Caled’s strong, firm body dominated the two beds and the skinnier men lying beneath him. He was glorious to watch. Hadrian clutched the pillow under his head as arousal burned on a slow wick down his body. He shifted restlessly as his cock lengthened and thickened. He wished he were there with the thieves. He wished he could replace them and hoard Caled’s attention for his own.
He bit his lip when Gam moaned because Caled had touched him between the legs. He rocked his hips forward when Lio gasped because Caled had sucked the thief’s nipple between his lips.
When Gam and Lio suddenly rose up and pushed Caled onto his back, Hadrian had to bite the pillow to suppress his moan of excitement. He wanted to be there with them, licking and biting at the golden body laid out so wantonly. He wanted to taste Caled again and know that Caled permitted it, wanted it, was desperate for it because it was Hadrian, not because an aphrodisiac tainted his blood.
Sweat beaded on Hadrian’s forehead as Lio and Gam crouched around the mercenary’s groin and bent their heads.
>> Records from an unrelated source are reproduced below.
theorem State.createCtx_kept {r0 : State} (s : State) (ws : List Word) (record : List Word)
    (hq : Kept r0 s) : Kept r0 (State.createCtx s ws record) := by
  unfold State.createCtx
  extract_lets +onlyGivenNames v0
  extract_lets +onlyGivenNames v1
  extract_lets +onlyGivenNames v2
  extract_lets +onlyGivenNames v3
  extract_lets +onlyGivenNames v4
  have hv4 : Kept r0 v4 := by
    unfold v4
    apply State.giveFrames_kept
    exact hq
  clear_value v4
  extract_lets +onlyGivenNames v5
  have hv5 : Kept r0 v5 := by
    unfold v5
    exact Kept.upd hv4 rfl
  clear_value v5
  extract_lets +onlyGivenNames v6
  extract_lets +onlyGivenNames v7
  extract_lets +onlyGivenNames v8
  extract_lets +onlyGivenNames v9
  have hv9 : Kept r0 v9 := by
    unfold v9
    unfold v7
    apply takeFrames_kept
    dsimp only
    unfold v6
    apply mapRange_kept
    dsimp only
    exact hv5
  clear_value v9
  extract_lets +onlyGivenNames v10
  have hv10 : Kept r0 v10 := by
    unfold v10
    exact Kept.upd hv9 rfl
  clear_value v10
  extract_lets +onlyGivenNames v11
  have hv11 : Kept r0 v11 := by
    unfold v11
    apply State.qstatReset_kept
    apply State.setCtx_kept
    exact hv10
  clear_value v11
  extract_lets +onlyGivenNames v12
  have hv12 : Kept r0 v12 := by
    unfold v12
    apply State.countersReset_kept
    exact hv11
  clear_value v12
  extract_lets +onlyGivenNames v13
  have hv13 : Kept r0 v13 := by
    unfold v13
    refine foldl_kept ?_ ?_
    · exact hv12
    · intro s14 x14 hs14
      try dsimp only
      apply State.setReg_kept
      exact hs14
  clear_value v13
  refine foldl_kept ?_ ?_
  · exact hv13
  · intro s15 x15 hs15
    try dsimp only
    apply State.setPageDesc_kept
    exact hs15

theorem State.discardPlans_kept {r0 : State} (s : State) (gone : Plan → Bool)
    (hq : Kept r0 s) : Kept r0 (State.discardPlans s gone) := by
  unfold State.discardPlans
  extract_lets +onlyGivenNames v0
  have hv0 : Kept r0 v0 := by
    unfold v0
    exact Kept.upd hq rfl
  clear_value v0
  split
  · exact hv0
  · split
    · exact hv0
    · extract_lets +onlyGivenNames v1
      extract_lets +onlyGivenNames v2
      have hv2 : Kept r0 v2 := by
        unfold v2
        exact Kept.upd hv0 rfl
      clear_value v2
      split
      · exact hv2
      · apply State.setCtx_kept
        exact hv2

theorem State.forgetJob_kept {r0 : State} (s : State) (job : Nat) (hq : Kept r0 s) : Kept r0 (State.forgetJob s job) := by
  unfold State.forgetJob
  exact Kept.upd hq rfl

theorem State.teardown_kept {r0 : State} (s : State) (c status : Nat) (b : Bound) (node : Nat)
    (hq : Kept r0 s) : Kept r0 (State.teardown s c status b node) := by
  unfold State.teardown
  split
  · exact hq
  · split
    · exact hq
    · extract_lets +onlyGivenNames v0
      extract_lets +onlyGivenNames v1
      have hv1 : Kept r0 v1 := by
        unfold v1
        apply State.forgetJob_kept
        apply State.discardPlans_kept
        exact hq
      clear_value v1
      extract_lets +onlyGivenNames v2
      have hv2 : Kept r0 v2 := by
        unfold v2
        exact Kept.upd hv1 rfl
      clear_value v2
      extract_lets +onlyGivenNames v3
      have hv3 : Kept r0 v3 := by
        unfold v3
        apply State.settleFences_kept
        refine foldl_kept ?_ ?_
        · exact hv2
        · intro s4 x4 hs4
          try dsimp only
          split
          · apply State.finishDesc_kept
            exact hs4
          · exact hs4
      clear_value v3
      extract_lets +onlyGivenNames v5
      have hv5 : Kept r0 v5 := by
        unfold v5
        apply State.setCtx_kept
        exact hv3
      clear_value v5
      apply State.runPlaces_kept
      refine foldl_kept ?_ ?_
      · exact hv5
      · intro s6 x6 hs6
        try dsimp only
        apply State.endPlace_kept
        exact hs6

theorem State.releaseCtx_kept {r0 : State} (s : State) (c : Nat) (b : Bound)
    (hq : Kept r0 s) : Kept r0 (State.releaseCtx s c b) := by
  unfold State.releaseCtx
  split
  · exact hq
  · split
    · exact hq
    · split
      · exact hq
      · extract_lets +onlyGivenNames v0
        have hv0 : Kept r0 v0 := by
          unfold v0
          split
          · apply State.recordRegions_kept
            exact hq
          · exact hq
        clear_value v0
        extract_lets +onlyGivenNames v1
        extract_lets +onlyGivenNames v2
        have hv2 : Kept r0 v2 := by
          unfold v2
          apply State.giveFrames_kept
          exact hv0
        clear_value v2
        extract_lets +onlyGivenNames v3
        have hv3 : Kept r0 v3 := by
          unfold v3
          exact Kept.upd hv2 rfl
        clear_value v3
        extract_lets +onlyGivenNames v4
        extract_lets +onlyGivenNames v5
        have hv5 : Kept r0 v5 := by
          unfold v5
          apply State.setCtx_kept
          exact hv3
        clear_value v5
        extract_lets +onlyGivenNames v6
        have hv6 : Kept r0 v6 := by
          unfold v6
          split
          · apply State.event_kept
            exact hv5
          · exact hv5
        clear_value v6
        split
        · exact hv6
        · apply State.complete_kept
          apply State.dropCtx_kept
          exact hv6

theorem State.faultAt_kept {r0 : State} (s : State) (c status : Nat) (b : Bound) (node : Nat)
    (hq : Kept r0 s) : Kept r0 (State.faultAt s c status b node) := by
  unfold State.faultAt
  apply State.releaseCtx_kept
  apply State.teardown_kept
  exact hq

theorem State.faultNow_kept {r0 : State} (s : State) (c status : Nat)
    (hq : Kept r0 s) : Kept r0 (State.faultNow s c status) := by
  unfold State.faultNow
  apply State.faultAt_kept
  exact hq

theorem State.stepFault_kept {r0 : State} (s : State) (handle cause : Nat)
    (hq : Kept r0 s) : Kept r0 (State.stepFault s handle cause) := by
  unfold State.stepFault
  apply State.modAttempt_kept
  exact hq

theorem State.faultCtx_kept {r0 : State} (s : State) (c status : Nat)
    (hq : Kept r0 s) : Kept r0 (State.faultCtx s c status) := by
  unfold State.faultCtx
  split
  · exact hq
  · split
    · split
      · exact hq
      · exact Kept.upd hq rfl
    · apply State.faultNow_kept
      exact hq

theorem State.raiseDue_kept {r0 : State} (s : State) (c : Nat) (hq : Kept r0 s) : Kept r0 (State.raiseDue s c) := by
  unfold State.raiseDue
  split
  · exact hq
  · apply State.faultCtx_kept
    exact hq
He sucked in his breath as their tongues twined around Caled’s thick, erect flesh. Hadrian tried to remember what it tasted like, what it smelled like. He licked his lips in yearning and let out a small moan.
Caled turned his head on the bed and looked at him.
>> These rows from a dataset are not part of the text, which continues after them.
theorem execSealTimeout_kept {r0 : State} (node : Nat) (s : State)
    {t : State} (e : execSealTimeout node s = .next t) (hq : Kept r0 s) : Kept r0 t := by
  unfold execSealTimeout at e
  cases e
  split
  · exact hq
  · split
    · exact hq
    · extract_lets +onlyGivenNames v0
      have hv0 : Kept r0 v0 := by
        unfold v0
        apply State.sendRetract_kept
        exact hq
      clear_value v0
      apply State.retractAttempt_kept
      exact hv0

theorem State.strictSuspect_kept {r0 : State} (s : State) (c first handle : Nat) (hq : Kept r0 s) :
    Kept r0 (State.strictSuspect s c first handle) := by
  unfold State.strictSuspect
  split
  · extract_lets +onlyGivenNames held gen s1
    have h1 : Kept r0 s1 := Kept.upd hq rfl
    clear_value s1 gen
    extract_lets +onlyGivenNames s2
    have h2 : Kept r0 s2 := by
      unfold s2
      split
      · split
        · exact Kept.upd h1 rfl
        · exact State.complete_kept _ _ _ _ _ h1
      · split
        · exact State.complete_kept _ _ _ _ _ h1
        · exact h1
    exact ite_kept h2 (State.edit_kept _ _ _ (State.setSeq_kept _ _ _ h2))
  · exact hq

theorem State.suspectNotice_kept {r0 : State} (s : State) (job first last : Nat)
    (hq : Kept r0 s) : Kept r0 (State.suspectNotice s job first last) := by
  unfold State.suspectNotice
  split
  · exact hq
  · refine foldl_kept ?_ ?_
    · exact hq
    · intro s0 x0 hs0
      try dsimp only
      split
      · apply State.strictSuspect_kept
        apply State.bump_kept
        apply State.event_kept
        exact hs0
      · apply State.bump_kept
        apply State.event_kept
        exact hs0

theorem execRetract_kept {r0 : State} (m : RetractMsg) (s : State)
    {t : State} (e : execRetract m s = .next t) (hq : Kept r0 s) : Kept r0 t := by
  unfold execRetract at e
  cases e
  extract_lets +onlyGivenNames v0
  have hv0 : Kept r0 v0 := by
    unfold v0
    apply State.heardCtl_kept
    exact hq
  clear_value v0
  split
  · apply State.suspectNotice_kept
    exact hv0
  · split
    · exact hv0
    · split
      · exact Kept.upd hv0 rfl
      · apply State.retractAttempt_kept
        apply State.bump_kept
        exact hv0

theorem State.cutLost_kept {r0 : State} (s : State) (c : Nat) (x : Ctx) (node : Nat) (q : Seq)
    (hq : Kept r0 s) : Kept r0 (State.cutLost s c x node q) := by
  unfold State.cutLost
  split
  · exact hq
  · extract_lets +onlyGivenNames v0
    have hv0 : Kept r0 v0 := by
      unfold v0
      split
      · apply State.complete_kept
        exact hq
      · exact hq
    clear_value v0
    apply State.edit_kept
    apply State.setSeq_kept
    exact hv0

theorem State.degradeCtx_kept {r0 : State} (s : State) (node c : Nat)
    (hq : Kept r0 s) : Kept r0 (State.degradeCtx s node c) := by
  unfold State.degradeCtx
  split
  · exact hq
  · split
    · exact hq
    · extract_lets +onlyGivenNames v0
      have hv0 : Kept r0 v0 := by
        unfold v0
        refine foldl_kept ?_ ?_
        · exact hq
        · intro s1 x1 hs1
          try dsimp only
          split
          · apply State.markClosing_kept
            exact hs1
          · exact hs1
      clear_value v0
      refine foldl_kept ?_ ?_
      · exact hv0
      · intro s2 x2 hs2
        try dsimp only
        split
        · apply State.cutLost_kept
          exact hs2
        · exact hs2

theorem State.loseMember_kept {r0 : State} (s : State) (node : Nat) (hq : Kept r0 s) : Kept r0 (State.loseMember s node) := by
  unfold State.loseMember
  refine ite_kept hq ?_
  have h1 : Kept r0 { s with lostNodes := s.lostNodes ++ [node] } := Kept.upd hq rfl
  extract_lets +onlyGivenNames lead s1 b s2
  have h2 : Kept r0 s2 := by
    unfold s2
    split
    · exact State.discardPlans_kept _ _ h1
    · exact Kept.upd (State.stopAttempt_kept _ _ _ h1) rfl
  extract_lets +onlyGivenNames s3 s4 s5 s6
  have h3 : Kept r0 s3 := ite_kept h2 (Kept.upd h2 rfl)
  have h4 : Kept r0 s4 := State.setRegFld_kept _ _ _ _ _ (State.setRegFld_kept _ _ _ _ _ h3)
  have h5 : Kept r0 s5 := State.event_kept _ _ _ _ _ _ h4
  have h6 : Kept r0 s6 := foldl_kept h5 fun _ _ h => State.degradeCtx_kept _ _ _ h
  exact State.settleFences_kept _ _ (State.runPlaces_kept _ (State.settleCtxs_kept _ _ h6))

theorem execDepartMessage_kept {r0 : State} (node _cause : Nat) (s : State)
    {t : State} (e : execDepartMessage node _cause s = .next t) (hq : Kept r0 s) : Kept r0 t := by
  unfold execDepartMessage at e
  cases e
  apply State.loseMember_kept
  apply State.heardCtl_kept
  exact hq

theorem execMemberLost_kept {r0 : State} (node : Nat) (s : State)
    {t : State} (e : execMemberLost node s = .next t) (hq : Kept r0 s) : Kept r0 t := by
  unfold execMemberLost at e
  cases e
  apply State.loseMember_kept
  exact hq

theorem execSwitchReady_kept {r0 : State} (die : Fin 8) (s : State)
    {t : State} (e : execSwitchReady die s = .next t) (hq : Kept r0 s) : Kept r0 t := by
  unfold execSwitchReady at e
  cases e
  split
  · exact hq
  · split
    · exact hq
    · exact Kept.upd hq rfl

theorem State.setLimState_kept {r0 : State} (s : State) (p v : Nat)
    (hq : Kept r0 s) : Kept r0 (State.setLimState s p v) := by
  unfold State.setLimState
  apply State.setRegFld_kept
  exact hq

theorem State.compareCable_kept {r0 : State} (s : State) (p seen : Nat)
    (hq : Kept r0 s) : Kept r0 (State.compareCable s p seen) := by
  unfold State.compareCable
  extract_lets +onlyGivenNames v0
  extract_lets +onlyGivenNames v1
  have hv1 : Kept r0 v1 := by
    unfold v1
    apply State.setReg_kept
    exact hq
  clear_value v1
  split
  · apply State.sendWaiting_kept
    apply State.setLimState_kept
    exact hv1
  · exact hv1

theorem State.compareCables_kept {r0 : State} (s : State) (hq : Kept r0 s) : Kept r0 (State.compareCables s) := by
  unfold State.compareCables
  refine foldl_kept ?_ ?_
  · exact hq
  · intro s0 x0 hs0
    try dsimp only
    split
    · split
      · apply State.sendWaiting_kept
        apply State.setLimState_kept
        exact hs0
      · exact hs0
    · apply State.compareCable_kept
      exact hs0

theorem State.startLimfele_kept {r0 : State} (s : State) (p : Nat) (hq : Kept r0 s) : Kept r0 (State.startLimfele s p) := by
  unfold State.startLimfele
  apply State.emit_kept
  apply State.setLimState_kept
  exact hq

theorem State.stopPort_kept {r0 : State} (s : State) (p : Nat) (hq : Kept r0 s) : Kept r0 (State.stopPort s p) := by
  unfold State.stopPort
  apply State.leavePort_kept
  apply State.setLimState_kept
  exact hq

theorem State.trainPorts_kept {r0 : State} (s : State) (hq : Kept r0 s) : Kept r0 (State.trainPorts s) := by
  unfold State.trainPorts
  refine foldl_kept ?_ ?_
  · exact hq
  · intro s0 x0 hs0
    try dsimp only
    split
    · apply State.startLimfele_kept
      exact hs0
    · exact hs0

theorem State.openLink_kept {r0 : State} (s : State) (p : Nat) (hq : Kept r0 s) : Kept r0 (State.openLink s p) := by
  unfold State.openLink
  extract_lets +onlyGivenNames v0
  extract_lets +onlyGivenNames v1
  have hv1 : Kept r0 v1 := by
    unfold v1
    apply State.modLink_kept
    exact hq
  clear_value v1
  exact Kept.upd hv1 rfl

theorem execLimfelePortTrained_kept {r0 : State} (port : Fin 32) (partnerV2 lanesPassV2 lanesPassV1 : Bool) (s : State)
    {t : State} (e : execLimfelePortTrained port partnerV2 lanesPassV2 lanesPassV1 s = .next t) (hq : Kept r0 s) : Kept r0 t := by
  unfold execLimfelePortTrained at e
  cases e
  extract_lets +onlyGivenNames v0
  split
  · exact hq
  · extract_lets +onlyGivenNames v1
    split
    · apply State.setLimState_kept
      exact hq
    · apply State.sendWaiting_kept
      apply State.openLink_kept
      apply State.setLimState_kept
      apply State.setRegBit_kept
      exact hq

theorem execLimfelePortDown_kept {r0 : State} (port : Fin 32) (lane : Option (Fin 4)) (s : State)
    {t : State} (e : execLimfelePortDown port lane s = .next t) (hq : Kept r0 s) : Kept r0 t := by
  unfold execLimfelePortDown at e
  cases e
  extract_lets +onlyGivenNames v0
  split
  · exact hq
  · extract_lets +onlyGivenNames v1
    have hv1 : Kept r0 v1 := by
      unfold v1
      apply State.leavePort_kept
      apply State.startLimfele_kept
      exact hq
    clear_value v1
    split
    · exact hv1
    · apply State.correctedEvent_kept
      exact hv1

theorem execLimfeleTrainRetry_kept {r0 : State} (port : Fin 32) (s : State)
    {t : State} (e : execLimfeleTrainRetry port s = .next t) (hq : Kept r0 s) : Kept r0 t := by
  unfold execLimfeleTrainRetry at e
  cases e
  split
  · apply State.startLimfele_kept
    exact hq
  · exact hq

theorem execLinkId_kept {r0 : State} (port : Fin 32) (swId swPort plane : Nat) (s : State)
    {t : State} (e : execLinkId port swId swPort plane s = .next t) (hq : Kept r0 s) : Kept r0 t := by
  unfold execLinkId at e
  cases e
  split
  · exact hq
  · apply State.compareCable_kept
    apply State.setRegFld_kept
    exact hq

theorem execNak_kept {r0 : State} (port : Fin 32) (seq : Nat) (s : State)
    {t : State} (e : execNak port seq s = .next t) (hq : Kept r0 s) : Kept r0 t := by
  unfold execNak at e
  cases e
  extract_lets +onlyGivenNames v0
  apply State.emits_kept
  apply State.bump_kept
  exact hq

theorem execFlitCrcFail_kept {r0 : State} (port : Fin 32) (s : State)
    {t : State} (e : execFlitCrcFail port s = .next t) (hq : Kept r0 s) : Kept r0 t := by
  unfold execFlitCrcFail at e
  cases e
  extract_lets +onlyGivenNames v0
  apply State.emit_kept
  exact hq

theorem execCreditReturn_kept {r0 : State} (port : Fin 32) (vc : Fin 3) (n : Nat) (s : State)
    {t : State} (e : execCreditReturn port vc n s = .next t) (hq : Kept r0 s) : Kept r0 t := by
  unfold execCreditReturn at e
  cases e
  extract_lets +onlyGivenNames v0
  exact Kept.upd hq rfl

theorem execPlaneMaskRepublish_kept {r0 : State} (s : State)
    {t : State} (e : execPlaneMaskRepublish s = .next t) (hq : Kept r0 s) : Kept r0 t := by
  unfold execPlaneMaskRepublish at e
  cases e
  split
  · exact hq
  · extract_lets +onlyGivenNames v0
    split
    · exact hq
    · apply State.toPeers_kept
      apply State.setPlanes_kept
      exact hq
It was as if a hand suddenly grabbed Hadrian’s erection and squeezed it. His fingers whitened in the sheets as he fought off orgasm. He couldn’t look away from Caled’s magnetic gaze, and he didn’t want to. He remembered Caled in the boat, snarling “Mine.”
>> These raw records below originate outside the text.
-- ==== Sys2Proof/Laws/KeptPackage.lean ====
section
/-! SUPPORT. The operations and commands of resets, boot, firmware, descriptors, ports, clocks, the window, power, management and common time keep the queue, the invariant, the fuses
and the classings (`Kept`). -/

set_option linter.unusedVariables false

namespace Sys2Proof.Machine

theorem State.storeCable_kept {r0 : State} (s : State) (p : Nat) (v : Word)
    (hq : Kept r0 s) : Kept r0 (State.storeCable s p v) := by
  unfold State.storeCable
  extract_lets +onlyGivenNames v0
  exact Kept.upd hq rfl

theorem State.setFaultPin_kept {r0 : State} (s : State) (hq : Kept r0 s) : Kept r0 (State.setFaultPin s) := by
  unfold State.setFaultPin
  apply State.setRegBit_kept
  exact hq

theorem State.refreshAlert_kept {r0 : State} (s : State) (hq : Kept r0 s) : Kept r0 (State.refreshAlert s) := by
  unfold State.refreshAlert
  apply State.setRegBit_kept
  exact hq

theorem State.pldmEvent_kept {r0 : State} (s : State) (sensor value : Nat)
    (hq : Kept r0 s) : Kept r0 (State.pldmEvent s sensor value) := by
  unfold State.pldmEvent
  extract_lets +onlyGivenNames v0
  extract_lets +onlyGivenNames v1
  have hv1 : Kept r0 v1 := by
    unfold v1
    exact Kept.upd hq rfl
  clear_value v1
  split
  · exact hv1
  · apply State.refreshAlert_kept
    apply State.emit_kept
    exact Kept.upd hv1 rfl

theorem State.resetRegs_kept {r0 : State} (s : State) (r : Reach) (sel : Nat → Bool)
    (hq : Kept r0 s) : Kept r0 (State.resetRegs s r sel) := by
  unfold State.resetRegs
  exact Kept.upd hq rfl

theorem State.orphanPort_kept {r0 : State} (s : State) (p : EPort) (hq : Kept r0 s) : Kept r0 (State.orphanPort s p) := by
  unfold State.orphanPort
  extract_lets +onlyGivenNames v0
  extract_lets +onlyGivenNames v1
  have hv1 : Kept r0 v1 := by
    unfold v1
    apply State.bump_kept
    exact hq
  clear_value v1
  extract_lets +onlyGivenNames v2
  have hv2 : Kept r0 v2 := by
    unfold v2
    apply State.setPort_kept
    exact hv1
  have o2 : v2.opens = v1.opens := by unfold v2; cases p <;> rfl
  clear_value v2
  exact hv2.opened rfl fun w => opensWf_map (s := v2) (f := fun d => if d.port = p then { d with orphan := true } else d)
    (fun d => by split <;> rfl) (by rw [o2]) w

theorem State.resetEtcen_kept {r0 : State} (s : State) (p : EPort) (hq : Kept r0 s) : Kept r0 (State.resetEtcen s p) := by
  unfold State.resetEtcen
  extract_lets +onlyGivenNames v0
  have hv0 : Kept r0 v0 := by
    unfold v0
    apply State.resetRegs_kept
    apply State.orphanPort_kept
    exact hq
  clear_value v0
  apply State.setPort_kept
  exact hv0

theorem State.stopEthernet_kept {r0 : State} (s : State) (p : Nat) (hq : Kept r0 s) : Kept r0 (State.stopEthernet s p) := by
  unfold State.stopEthernet
  refine foldl_kept ?_ ?_
  · apply State.setReg_kept
    exact hq
  · intro s0 x0 hs0
    try dsimp only
    apply State.setConn_kept
    exact hs0

theorem State.resetEthernet_kept {r0 : State} (s : State) (p : Nat)
    (hq : Kept r0 s) : Kept r0 (State.resetEthernet s p) := by
  unfold State.resetEthernet
  extract_lets +onlyGivenNames v0
  extract_lets +onlyGivenNames v1
  extract_lets +onlyGivenNames v2
  have hv2 : Kept r0 v2 := by
    unfold v2
    apply State.stopEthernet_kept
    exact hq
  clear_value v2
  exact Kept.upd hv2 rfl

theorem State.resetLimfele_kept {r0 : State} (s : State) (p : Nat) (hq : Kept r0 s) : Kept r0 (State.resetLimfele s p) := by
  unfold State.resetLimfele
  apply State.leavePort_kept
  apply State.setReg_kept
  apply State.setReg_kept
  exact hq

theorem State.resetPort_kept {r0 : State} (s : State) (u : Nat) (hq : Kept r0 s) : Kept r0 (State.resetPort s u) := by
  unfold State.resetPort
  split
  · apply State.resetEtcen_kept
    exact hq
  · split
    · apply State.resetEtcen_kept
      exact hq
    · split
      · apply State.resetEthernet_kept
        exact hq
      · split
        · apply State.resetLimfele_kept
          exact hq
        · exact hq

theorem State.trainEtcen_kept {r0 : State} (s : State) (p : EPort) (hq : Kept r0 s) : Kept r0 (State.trainEtcen s p) := by
  unfold State.trainEtcen
  extract_lets +onlyGivenNames v0
  split
  · exact hq
  · apply State.setRegFld_kept
    exact hq

theorem State.startEthernet_kept {r0 : State} (s : State) (p : Nat)
    (hq : Kept r0 s) : Kept r0 (State.startEthernet s p) := by
  unfold State.startEthernet
  split
  · exact hq
  · extract_lets +onlyGivenNames v0
    extract_lets +onlyGivenNames v1
    have hv1 : Kept r0 v1 := by
      unfold v1
      apply State.setReg_kept
      exact hq
    clear_value v1
    refine foldl_kept ?_ ?_
    · exact hv1
    · intro s2 x2 hs2
      try dsimp only
      apply State.emit_kept
      apply State.setConn_kept
      exact hs2

theorem State.startPorts_kept {r0 : State} (s : State) (hq : Kept r0 s) : Kept r0 (State.startPorts s) := by
  unfold State.startPorts
  apply State.trainPorts_kept
  apply State.trainEtcen_kept
  apply State.trainEtcen_kept
  exact hq

theorem State.carried_kept {r0 : State} (s t : State) (hq : Kept r0 s)
    (c : (t.dowels, t.broken, t.hbm, t.slices, t.locals, t.lines, t.opens) =
      (State.reset.dowels, State.reset.broken, [], [], [], [], [])) :
    Kept r0 (s.carried t) := by
  simp only [Prod.mk.injEq] at c
  obtain ⟨c1, c2, c3, c4, c5, cl, c6⟩ := c
  refine hq.trans ⟨rfl, fun i => ?_, fun _ => ⟨rfl, Nat.le_refl _, fun h => ⟨h, rfl⟩⟩, fun e m _ => m⟩
  refine ⟨?_, ?_, i.2.2.1, by simp [State.opensWf, State.carried, c6]⟩
  · simp [State.memoryWf, State.carried, c3, c4, c5, cl, Memory.wf_nil]
  · show State.dowelsWf _ = true
    simp only [State.dowelsWf, State.carried, c1, c2]
    decide

theorem State.coldState_kept {r0 : State} (s : State) (hq : Kept r0 s) : Kept r0 s.coldState := by
  unfold State.coldState
  extract_lets t
  apply State.refreshPower_kept
  exact (State.carried_kept s State.reset hq rfl).upd rfl

theorem State.causeIf_kept {r0 : State} (s : State) (i : Nat) (hq : Kept r0 s) : Kept r0 (State.causeIf s i) := by
  unfold State.causeIf
  split
  · apply State.cause_kept
    exact hq
  · exact hq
When the mercenary smirked at him, Hadrian couldn’t find it in him to be upset. Caled taunting him was better than Caled shutting him out and Hadrian wanted to be
included in this, even if only as a voyeur.
He watched Caled gently urge the thieves away from his groin. The mercenary’s cock, fully erect and glistening, was a thing of beauty to Hadrian. The masculinity it represented made him ache. This man, this body, had once been Hadrian’s and he’d forsaken it. Gazing upon Caled was nothing short of torture.
But Hadrian continued to look, growing more excited as Caled urged Gam and Lio onto their hands and knees before the mercenary. The thieves faced Hadrian, though neither had noticed yet that he watched. Their heads were bowed, buttocks thrust into the air in offering. Behind them, Caled prepared to mount them, all the while watching Hadrian for reaction.
When Caled pushed into Lio, the green-eyed thief gave a long drawn-out moan that lifted the hairs on the back of Hadrian’s neck. Caled began to use the thief with long, slow strokes that soon picked up pace. Hadrian panted in time with the two men, his body unconsciously rocking back and forth as if he were in Lio’s place. After several minutes of this, Caled pulled out with a groan and switched his attention to Gam. Hadrian trembled as the mercenary slowly eased himself into the scarred thief. Gam’s moan of ecstasy barely masked Hadrian’s. Caled pounded into Gam even harder than he had Lio.
Hadrian’s hand drifted down the mattress, hovering over his groin. He could feel the heat from his erection like a brand just removed from the fire. He needed desperately to touch himself, to relieve the relentless pressure that was making his insides begin to cramp. He needed to squeeze and imagine it was Caled’s hand. He needed something inside him to fill him up like Caled would. To merely watch was becoming more punishment than pleasure, and Hadrian let it show on his face. He couldn’t prevent it.
He pushed his hand beneath the sheet. He touched his thighs and felt how hot they were. They were damp with sweat and clenched, the muscles quivering. His fingertips grazed the scant hair at his groin but went no further. He’d been taught that this was wrong. He couldn’t do it. He wasn’t like Jessyd.